Jul/Aug 2018 Poetry Special Feature

Two Word Poems

by Judy Kaber

Image courtesy of British Library Photostream

Image courtesy of British Library Photostream


The dead shrew flips from cat's mouth
to air, able now to fly without feathers,

to borrow bird's dip and land anew
among brittle leaves. Nothing lost

except one minor life that once foraged
for seeds, small sharp ears that guarded

against prey, body burrowing in mottled earth.
In the house the phone rings, stranger

on the other end of long black wire,
wanting something from me that is not

anywhere in the outside world, in sun,
scattered pine cones, tumble of stream.

Where can a shrew hide? I become
mole tunnel, rotted log, bent grass path,

a long measure of song that can be
followed like stones across quick water.


Lucky at Cards

You hold your pain captive in the body of the phone
          like a cockatoo banging against the bars,

its neck stretched, beak snapping at your ears,
          each word you hear a tug on a bloody lobe,

until you want to clap your hands over them, shut away
          the squawking smell of a disintegrating marriage.

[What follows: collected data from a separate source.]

/-- A field laid into a frame. -/
def layField (data : List Byte) (v : Nat) : Nat → List (Option Nat) → List Byte
  | _, [] => data
  | k, o :: os => layField (match o with | some i => setDataBit data i (bit v k) | none => data) v (k + 1) os

def State.mapSig (s : State) (p e : Nat) : Nat := s.fld (Reg.MAP p e 0) Fld.MAP_sig
def State.mapPos (s : State) (p e : Nat) : Nat := s.fld (Reg.MAP p e 0) Fld.MAP_pos
def State.mapLen (s : State) (p e : Nat) : Nat := s.fld (Reg.MAP p e 1) Fld.MAP1_len + 1
def State.mapOn (s : State) (p e : Nat) (f : Field) : Bool := s.on (Reg.MAP p e 1) f
def State.mapShl (s : State) (p e : Nat) : Nat := s.fld (Reg.MAP p e 1) Fld.MAP1_shl
def State.mapPlaces (s : State) (p e : Nat) : List (Option Nat) :=
  fieldPlaces (s.mapOn p e Fld.MAP1_order) (some (s.mapPos p e)) (s.mapLen p e)

/-- Value of an unpacked field for a signal with descriptor `d` (R450). -/
def unpackValue (d : DWord) (len shl : Nat) (sgn : Bool) (raw : Nat) : Word :=
  let x : Int := (if sgn then sx len raw else (raw : Int)) * (2 ^ shl : Nat)
  if dType d = 0 then Wi (sat16 x) else if dType d = 5 then (if raw ≠ 0 then 1 else 0) else Wi x

/-- One entry of an object's map: a Paddock write as a bus object, or a frame too short for it (R450, R451). -/
def State.unpackEntry (s : State) (p k e : Nat) (data : List Byte) (lost : Bool) : State :=
  let len := s.mapLen p e
  if 8 * data.length < s.mapPos p e + len then
    (s.setf (Reg.RXO_STAT p k) Fld.RXO_STAT_short 1).inc (Reg.BUS_CNT_SHORT p)
  else
    let places := s.mapPlaces p e
    let (w, s) := if places.contains none then s.drawWord else (0, s)
    let raw := rawField data w 0 places
    let q := if s.mapOn p e Fld.MAP1_inv && raw = 2 ^ len - 1 then qInvalid else qValid
    let v := unpackValue (s.desc (s.mapSig p e)) len (s.mapShl p e) (s.mapOn p e Fld.MAP1_sgn) raw
    s.bankAsk (s.mapSig p e) s.dtb (.bus p k v q lost)

/-- Accesses of an object's unpacking that wait for their banks. -/
def State.unpacking (s : State) (p k : Nat) : Bool :=
  s.paddock.waiting.any (fun a => match a.kind with
    | .bus p' k' _ _ _ => p' = p && k' = k
    | _ => false)

/-- The map of object `k` has been unpacked: with cons = 0 its flag clears (R448). -/
def State.unpacked (s : State) (p k : Nat) : State :=
  if s.unpacking p k || s.on (Reg.RXO_CFG p k) Fld.RXO_CFG_cons then s else s.setf (Reg.RXO_STAT p k) Fld.RXO_STAT_new 0

/-! ## Receive objects (R445-R449, R457) -/

/-- Enabled receive objects of a port: a register that is not listed has its reset value, which enables none. -/
def State.rxObjects (s : State) (p : Nat) : List Nat :=
  let lo := Reg.RXO_CFG p 0
  (s.regs.filter (fun r => lo ≤ r.1 && r.1 < lo + 0x2000 && (r.1 - lo) % 8 = 0 && Word.get r.2 Fld.RXO_CFG_en = 1)).map
    (fun r => (r.1 - lo) / 8)

/-- Object `k` matches a frame; an XL object by its priority identifier alone. -/
def State.rxMatches (s : State) (p k : Nat) (f : Frame) : Bool :=
  let a := Reg.RXO_CFG p k
  let fmt := s.fld a Fld.RXO_CFG_fmt
  (fmt = f.fmt || (fmt = 3 && f.fmt < 2)) && (f.fmt = 2 || s.on a Fld.RXO_CFG_ide = f.ide) &&
    s.fld (Reg.RXO_ID p k) Fld.RXO_ID_id = f.id

/-- Bytes that object `k` stores. -/
def State.rxStore (s : State) (p k : Nat) : Nat :=
  let a := Reg.RXO_CFG p k
  if s.fld a Fld.RXO_CFG_fmt = 2 then 64 * (s.fld a Fld.RXO_CFG_xlen + 1) else 64

/-- A supervisor of any port holds its source. -/
def State.anyLoss (s : State) : Bool := s.bus.any (fun b => b.watch.any (fun w => w.isNone))

/-- Object `k` has taken a frame: its supervisors start over, and the source ends with the last loss. -/
def State.watchTaken (s : State) (p k : Nat) : State :=
  let was := s.anyLoss
  let s := s.forN 16 (fun s i =>
    if s.fld (Reg.BUS_SUP p i) Fld.BUS_SUP_obj = k then s.modBus p (fun b => { b with watch := b.watch.set i (some s.dtb) }) else s)
  if was && !s.anyLoss then s.sourceOff 11 (scopeOf lvNetwork 0) else s

/-- Object `k` takes a frame and unpacks it entry by entry. -/
def State.takeFrame (s : State) (p k : Nat) (f : Frame) : State :=
  let a := Reg.RXO_STAT p k
  let lost := s.on a Fld.RXO_STAT_new
  let n := sparseGet (fun _ => 0) (s.busAt p).count k + 1
  let s := s.modBus p (fun b => { b with
    rx := sparseInsert b.rx k { frame := f, dtb := s.dtb, seq := n }, count := sparseSet (fun _ => 0) b.count k n })
  let s := (s.setf a Fld.RXO_STAT_new 1).watchTaken p k
  let s := if lost then (s.setf a Fld.RXO_STAT_lost 1).inc (Reg.BUS_CNT_LOST p) else s
  let c := Reg.RXO_CFG p k
  let es := (List.range (s.fld c Fld.RXO_CFG_cnt)).map (· + s.fld c Fld.RXO_CFG_first)
  (s.each es (fun s e => s.unpackEntry p k e f.data lost)).unpacked p k

/-- The identifier is the port's Bridle request identifier. Requests come in FD or XL frames (R463). -/
def State.bridleRequest (s : State) (p : Nat) (f : Frame) : Bool :=
  let a := Reg.BUS_BRQ p
  s.on a Fld.BUS_BRQ_en && f.fmt ≠ 0 && s.fld a Fld.BUS_BRQ_id = f.id && (f.fmt = 2 || s.on a Fld.BUS_BRQ_ide = f.ide)

/-- The frame reaches a receive object, or is dropped and counted. -/
def State.receiveObject (s : State) (p : Nat) (f : Frame) : State :=
  match (s.rxObjects p).find? (fun k => s.rxMatches p k f) with
  | some k => if f.fmt = 2 && s.rxStore p k < f.data.length then s.inc (Reg.BUS_CNT_TOOLONG p) else s.takeFrame p k f
  | none => s.inc (Reg.BUS_CNT_NOMATCH p)

/-- Data lengths of a format: classical up to 8 bytes, FD by its length codes, XL 1 to 2,048 bytes. -/
def frameLengthOk (f : Frame) : Bool :=
  match f.fmt with
  | 0 => f.data.length ≤ 8
  | 1 => fdLengths.contains f.data.length
  | 2 => 1 ≤ f.data.length && f.data.length ≤ 2048
  | _ => false

/-- The port accepts the frame's format. -/
def State.formatOn (s : State) (p : Nat) (f : Frame) : Bool :=
  match f.fmt with
  | 0 => true
  | 1 => s.on (Reg.BUS_CTRL p) Fld.BUS_CTRL_fd
  | _ => s.on (Reg.BUS_CTRL p) Fld.BUS_CTRL_xl

/-! ### Enable checks (R446, R447, R452) -/

/-- Bits of the largest data field of an object. -/
def State.rxBits (s : State) (p k : Nat) : Nat :=
  let a := Reg.RXO_CFG p k
  match s.fld a Fld.RXO_CFG_fmt with
  | 0 => 64
  | 2 => 512 * (s.fld a Fld.RXO_CFG_xlen + 1)
  | _ => 512

def State.rxMapOk (s : State) (p k : Nat) : Bool :=
  let c := Reg.RXO_CFG p k
  let n := s.fld c Fld.RXO_CFG_cnt
  let first := s.fld c Fld.RXO_CFG_first
  n ≤ 64 && first + n ≤ 2048 && ((List.range n).map (· + first)).all (fun e =>
    let d := s.desc (s.mapSig p e)
    dDefined d && dOclass d = 3 && dOindex d = 1024 * p + k && s.mapPos p e + s.mapLen p e ≤ s.rxBits p k)

/-- Format class of an object: classical and FD form one. -/
def State.rxClass (s : State) (p k : Nat) : Bool := s.fld (Reg.RXO_CFG p k) Fld.RXO_CFG_fmt = 2

/-- Objects whose buffers object `k` takes. -/
def State.rxTakes (s : State) (p k : Nat) : List Nat :=
  if s.rxClass p k then (List.range (s.fld (Reg.RXO_CFG p k) Fld.RXO_CFG_xlen)).map (· + k + 1) else []

/-- Object `k` may be enabled with the settings its registers hold. -/
def State.rxEnableOk (s : State) (p k : Nat) : Bool :=
  let c := Reg.RXO_CFG p k
  let others := (s.rxObjects p).filter (· ≠ k)
  let id := s.fld (Reg.RXO_ID p k) Fld.RXO_ID_id
  let ide := s.on c Fld.RXO_CFG_ide
  let brq := Reg.BUS_BRQ p
  others.all (fun j => !(s.rxClass p j = s.rxClass p k && s.on (Reg.RXO_CFG p j) Fld.RXO_CFG_ide = ide &&
      s.fld (Reg.RXO_ID p j) Fld.RXO_ID_id = id)) &&
    !(s.on brq Fld.BUS_BRQ_en && s.fld brq Fld.BUS_BRQ_id = id && s.on brq Fld.BUS_BRQ_ide = ide) && s.rxMapOk p k &&
    (s.rxTakes p k).all (fun j => j < 1024 && !others.contains j) && others.all (fun j => !(s.rxTakes p j).contains k)

/-- A write of RXO_CFG: an enable is checked with the fields of the word and, refused, leaves the object as it was (R68); an
enabled object takes en = 0 alone. -/
def State.rxCfgWrite (s : State) (p k : Nat) (v : Word) : State :=
  let a := Reg.RXO_CFG p k
  let en := Word.get v Fld.RXO_CFG_en = 1
  if s.on a Fld.RXO_CFG_en then (if en then s else s.setf a Fld.RXO_CFG_en 0)
  else
    let t := s.wrReg a (Word.put v Fld.RXO_CFG_en 0)
    if !en then t
    else if t.rxEnableOk p k then
      (t.setf a Fld.RXO_CFG_en 1).modBus p (fun b => { b with count := sparseErase b.count k })
    else s.busErr p

/-- A map entry is used by an enabled object (R452). -/
def State.mapUsed (s : State) (p e : Nat) : Bool :=
  let uses := fun (a : Nat) => s.on a Fld.RXO_CFG_en && s.fld a Fld.RXO_CFG_first ≤ e &&
    e < s.fld a Fld.RXO_CFG_first + s.fld a Fld.RXO_CFG_cnt
  (s.rxObjects p).any (fun k => uses (Reg.RXO_CFG p k)) || (List.range 64).any (fun j => uses (Reg.TXO_CFG p j))

/-! ## Transmit objects (R453-R455) -/

/-- Data bytes of a transmit object. -/
def State.txLength (s : State) (p j : Nat) : Nat :=
  let n := fdLengths.getD (s.fld (Reg.TXO_CFG p j) Fld.TXO_CFG_dlc) 64
  if s.fld (Reg.TXO_CFG p j) Fld.TXO_CFG_fmt = 0 then min n 8 else n

/-- A signal's value as a number of its type. -/
def State.typedNumber (s : State) (id : Nat) : Int :=
  let t := dType (s.desc id)
  if t = 0 then s.q15 id else if t = 1 || t = 3 then s.s32 id else (s.val id : Int)

/-- One entry packed into a frame (R453). -/
def State.packEntry (s : State) (p e : Nat) (data : List Byte) : State × List Byte :=
  let id := s.mapSig p e
  let len := s.mapLen p e
  let q := metaQuality (s.sig id).mword
  let places := s.mapPlaces p e
  if s.mapOn p e Fld.MAP1_inv && (q = qInit || q = qInvalid) then (s, layField data (2 ^ len - 1) 0 places)
  else
    let x := s.typedNumber id / (2 ^ s.mapShl p e : Nat)
    let sgn := s.mapOn p e Fld.MAP1_sgn
    let lo : Int := if sgn then -(2 ^ (len - 1) : Nat) else 0
    let hi : Int := if sgn then (2 ^ (len - 1) : Nat) - 1 else (2 ^ len : Nat) - 1
    let s := if x < lo || hi < x then s.inc (Reg.BUS_CNT_PACKSAT p) else s
    (s, layField data (ux len (sat lo hi x)) 0 places)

You keep poking at the pain like a man might poke a black bear
          with a stick, and after each jab it gets more savage, growling

as if to strip your skin away, to leave sinew and bones,
          to suck away all the juice that once was your love.

At the table playing cards, you sit with arms pulled tight to your side,
          giving nothing away, your face bulldozed, lost in scrap heap of grief.

Your lips, a concrete border in your mouth, borrow yesterday's phrases,
          as you toss nickels and dimes in the pot.